Hosea makes it sound so promising. Verse 16: “In that day,” declares the LORD, “you will call me ‘my husband’….” Verse 17: “I will remove the names of the Baals from her lips,” Verse 18: “I will make a covenant for them with the beasts of the field and the birds of the air and the creatures that move along the ground. Bow and sword and battle I will abolish from the land, so that all may lie down in safety.” It does sound so promising―but it also sounds crazy. Ask any marriage counselor and they’ll tell you that going back to the beginning doesn’t fix anything that’s bad about a relationship. You have to fix the people involved.

Which is what God does. Verse 19: “I will betroth you to me forever; I will betroth you in righteousness and justice, in love and compassion.” God lavishes bridal gifts on his wife again, only the gifts he gives are the gifts of himself. Righteousness, justice, love and compassion are all core traits of the Lord. God gives his whole self to this new marriage. But God wasn’t the problem. Marriage is a two-way street. What about Israel? What’s going to make her faithful this time around? The answer is God. Verse 20: “I will betroth you in faithfulness, and you will acknowledge the LORD.” It’s a shotgun marriage. Or better―a crucifixion marriage. God takes Israel back to the desert, but this time, rather than relying on her to keep faith, God keeps it for her through Christ. Jesus takes Israel’s place―he takes our place―at the altar. Jesus came to earth as God in the flesh to be sure, but he also came to earth as representative of all humanity. When Jesus confronts Israel’s temptations in the desert―satanic temptations to cheat on God by bowing to the devil himself―Jesus stays faithful. As our representative, his faithfulness becomes our faithfulness. His obedience becomes our obedience. And his death becomes our death and his resurrection becomes our resurrection too. God fixes his people. He fixes us. “I have been crucified with Christ,” is how the apostle Paul put it. “I no longer live. Jesus lives in me.”

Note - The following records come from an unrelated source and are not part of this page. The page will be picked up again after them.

-- ==== Sys2Proof/Machine/LedSync.lean ====
section
/-! DEFINITION. The LED frame-buffer synchroniser operations (spec/42_led_sync.md): S.SETLC, S.GETLC, SETKC, GETKC,
S.UPDBANK, UPDLEDS, S.UPDLED, S.UPDALL. An out-of-range address ends the operation before any table lookup and any bus
traffic (60_exceptions.md R213). -/

namespace Sys2Proof.Machine

/-! ## Frame buffer access, no bus traffic (R160, R161, R165, R166, R170) -/

/-- The write `fb[h][i] <- q(c)`. -/
def storeLed (h : Hand) (i : BitVec 5) (c : Color) (s : State) : State :=
  s.withFb (s.fb.set h (setLed (s.fb.get h) i (quantise s.cfg c)))

/-- `setLedColor(h, i, c)` for a valid index (R160): a colour that differs is stored and its bank marked. -/
def setLedColor (h : Hand) (i : BitVec 5) (c : Color) (s : State) : State :=
  if ledAt (s.fb.get h) i = quantise s.cfg c then s
  else (storeLed h i c s).withDirty (s.dirty.set h (markDirty (s.dirty.get h) (ledBankOf i)))

/-- `getLedColor(h, i)` for a valid index (R161). -/
def getLedColor (h : Hand) (i : BitVec 5) (s : State) : Color := ledAt (s.fb.get h) i

/-- S.SETLC (R160). -/
def execSSetlc (h : Hand) (i : Byte) (c : Color) (s : State) : Host.Outcome State Fault Refusal :=
  whenAdmitted s <|
    match indexOperand i with
    | some i => .next ((setLedColor h i c s).withResult .none)
    | none => .next (s.withResult .none)

/-- S.GETLC (R161). -/
def execSGetlc (h : Hand) (i : Byte) (s : State) : Host.Outcome State Fault Refusal :=
  whenAdmitted s (.next (s.withResult (.optColor ((indexOperand i).map fun i => getLedColor h i s))))

/-- `setKeyColor(k, c)` for a valid KeyAddr (R165, R170): the LED's hand and index come from the table. -/
def setKeyColor (k : BitVec 6) (c : Color) (s : State) : State :=
  setLedColor (ledHand (ledOfKey s.cfg k)) (ledIndex (ledOfKey s.cfg k)) c s

/-- `getKeyColor(k)` for a valid KeyAddr (R166, R170). -/
def getKeyColor (k : BitVec 6) (s : State) : Color :=
  getLedColor (ledHand (ledOfKey s.cfg k)) (ledIndex (ledOfKey s.cfg k)) s

/-- SETKC (R165). -/
def execSetkc (k : Byte) (c : Color) (s : State) : Host.Outcome State Fault Refusal :=
  whenAdmitted s <|
    match keyOperand k with
    | some k => .next ((setKeyColor k c s).withResult .none)
    | none => .next (s.withResult .none)

/-- GETKC (R166). -/
def execGetkc (k : Byte) (s : State) : Host.Outcome State Fault Refusal :=
  whenAdmitted s (.next (s.withResult (.optColor ((keyOperand k).map fun k => getKeyColor k s))))

/-! ## Flushing (R162, R167, R163, R164) -/

/-- `cursor[h] <- (cursor[h] + 1) mod 4` (R162). -/
def advanceCursor (h : Hand) (s : State) : State := s.withCursor (s.cursor.set h (s.cursor.get h + 1))

/-- `dirty[h][n] <- 0` (R162). -/
def cleanBank (h : Hand) (n : BitVec 2) (s : State) : State :=
  s.withDirty (s.dirty.set h (markClean (s.dirty.get h) n))

/-- The bytes of the frame that sends bank n of hand h as the frame buffer holds it now (R83, R162). -/
def bankFrameNow (h : Hand) (n : BitVec 2) (s : State) : List Byte :=
  ledBankFrame s.cfg n (bankWire s.cfg (s.fb.get h) n)

/-- The selected bank is sent if it is dirty; its bit is cleared whatever the status (R162). -/
def flushSelected (h : Hand) (s : State) : BusRun Unit :=
  if isDirty (s.dirty.get h) (s.cursor.get h) then
    (busWrite (devAddr s.cfg h) (bankFrameNow h (s.cursor.get h) s) s).andThen fun _ s1 =>
      .returned () (cleanBank h (s.cursor.get h) s1)
  else .returned () s

/-- `updateNextLedBank()` (R162): advance the cursor, then flush the bank it selects. -/
def updateNextLedBank (h : Hand) (s : State) : BusRun Unit := flushSelected h (advanceCursor h s)

/-- `updateLeds()` (R167): gated by the rate limiter; when it fires, one flush step of each hand, left first. -/
def updateLeds (s : State) : BusRun Unit :=
  if flushDue s.cfg (timeSample s.cfg s.msNow) s.lastFlush then
    (updateNextLedBank .left (s.withLastFlush (timeSample s.cfg s.msNow))).andThen fun _ s1 =>
      updateNextLedBank .right s1
  else .returned () s

/-- `updateLed(i, c)` for a valid index (R163): the frame, then the frame buffer whatever the status. -/
def updateLed (h : Hand) (i : BitVec 5) (c : Color) (s : State) : BusRun Byte :=
  (busWrite (devAddr s.cfg h) (ledSetOneFrame s.cfg (i.setWidth 8) (wire s.cfg (quantise s.cfg c))) s).andThen
    fun status s1 => .returned status (storeLed h i c s1)

/-- The state after `fb[h][i] <- q(c)` for all i and `dirty[h][n] <- 0` for all n (R164). -/
def fillLeds (h : Hand) (c : Color) (s : State) : State :=
  (s.withFb (s.fb.set h (Vector.replicate 32 (quantise s.cfg c)))).withDirty (s.dirty.set h 0)

/-- `updateAllLeds(c)` (R164): the broadcast frame, then frame buffer and dirty bits whatever the status. -/
def updateAllLeds (h : Hand) (c : Color) (s : State) : BusRun Byte :=
  (busWrite (devAddr s.cfg h) (ledSetAllFrame s.cfg (wire s.cfg (quantise s.cfg c))) s).andThen
    fun status s1 => .returned status (fillLeds h c s1)

/-- S.UPDBANK (R162). -/
def execSUpdbank (h : Hand) (s : State) : Host.Outcome State Fault Refusal :=
  whenAdmitted s (finish ((updateNextLedBank h s).andThen fun _ s1 => .returned .none s1))

/-- UPDLEDS (R167). -/
def execUpdleds (s : State) : Host.Outcome State Fault Refusal :=
  whenAdmitted s (finish ((updateLeds s).andThen fun _ s1 => .returned .none s1))

/-- S.UPDLED (R163). -/
def execSUpdled (h : Hand) (i : Byte) (c : Color) (s : State) : Host.Outcome State Fault Refusal :=
  whenAdmitted s <|
    match indexOperand i with
    | some i => finish ((updateLed h i c s).andThen fun st s1 => .returned (.optByte (some st)) s1)
    | none => .next (s.withResult (.optByte none))

/-- S.UPDALL (R164). -/
def execSUpdall (h : Hand) (c : Color) (s : State) : Host.Outcome State Fault Refusal :=
  whenAdmitted s (finish ((updateAllLeds h c s).andThen fun st s1 => .returned (.status st) s1))

end Sys2Proof.Machine
end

And it is to Jesus in us that God responds. Verse 23: “I will show my love and mercy to the one I called ‘No Mercy.’ I will say to those called ‘Not my people, ‘‘You are my people’; and they will say, ‘You are my God.’” The whole thing sounds just like a renewal of marriage vows. And it is. Only this time, in Christ, the vows have been kept. The do-over has become a done deal. As the apostle Peter writes, “You are a chosen people, a royal priesthood, a holy nation, a people belonging to God, that you may declare the praises [and serve] the one who called you out of darkness into his wonderful light. Once you were not a people, but now you are the people of God; once you had not received mercy, but now you have received mercy.”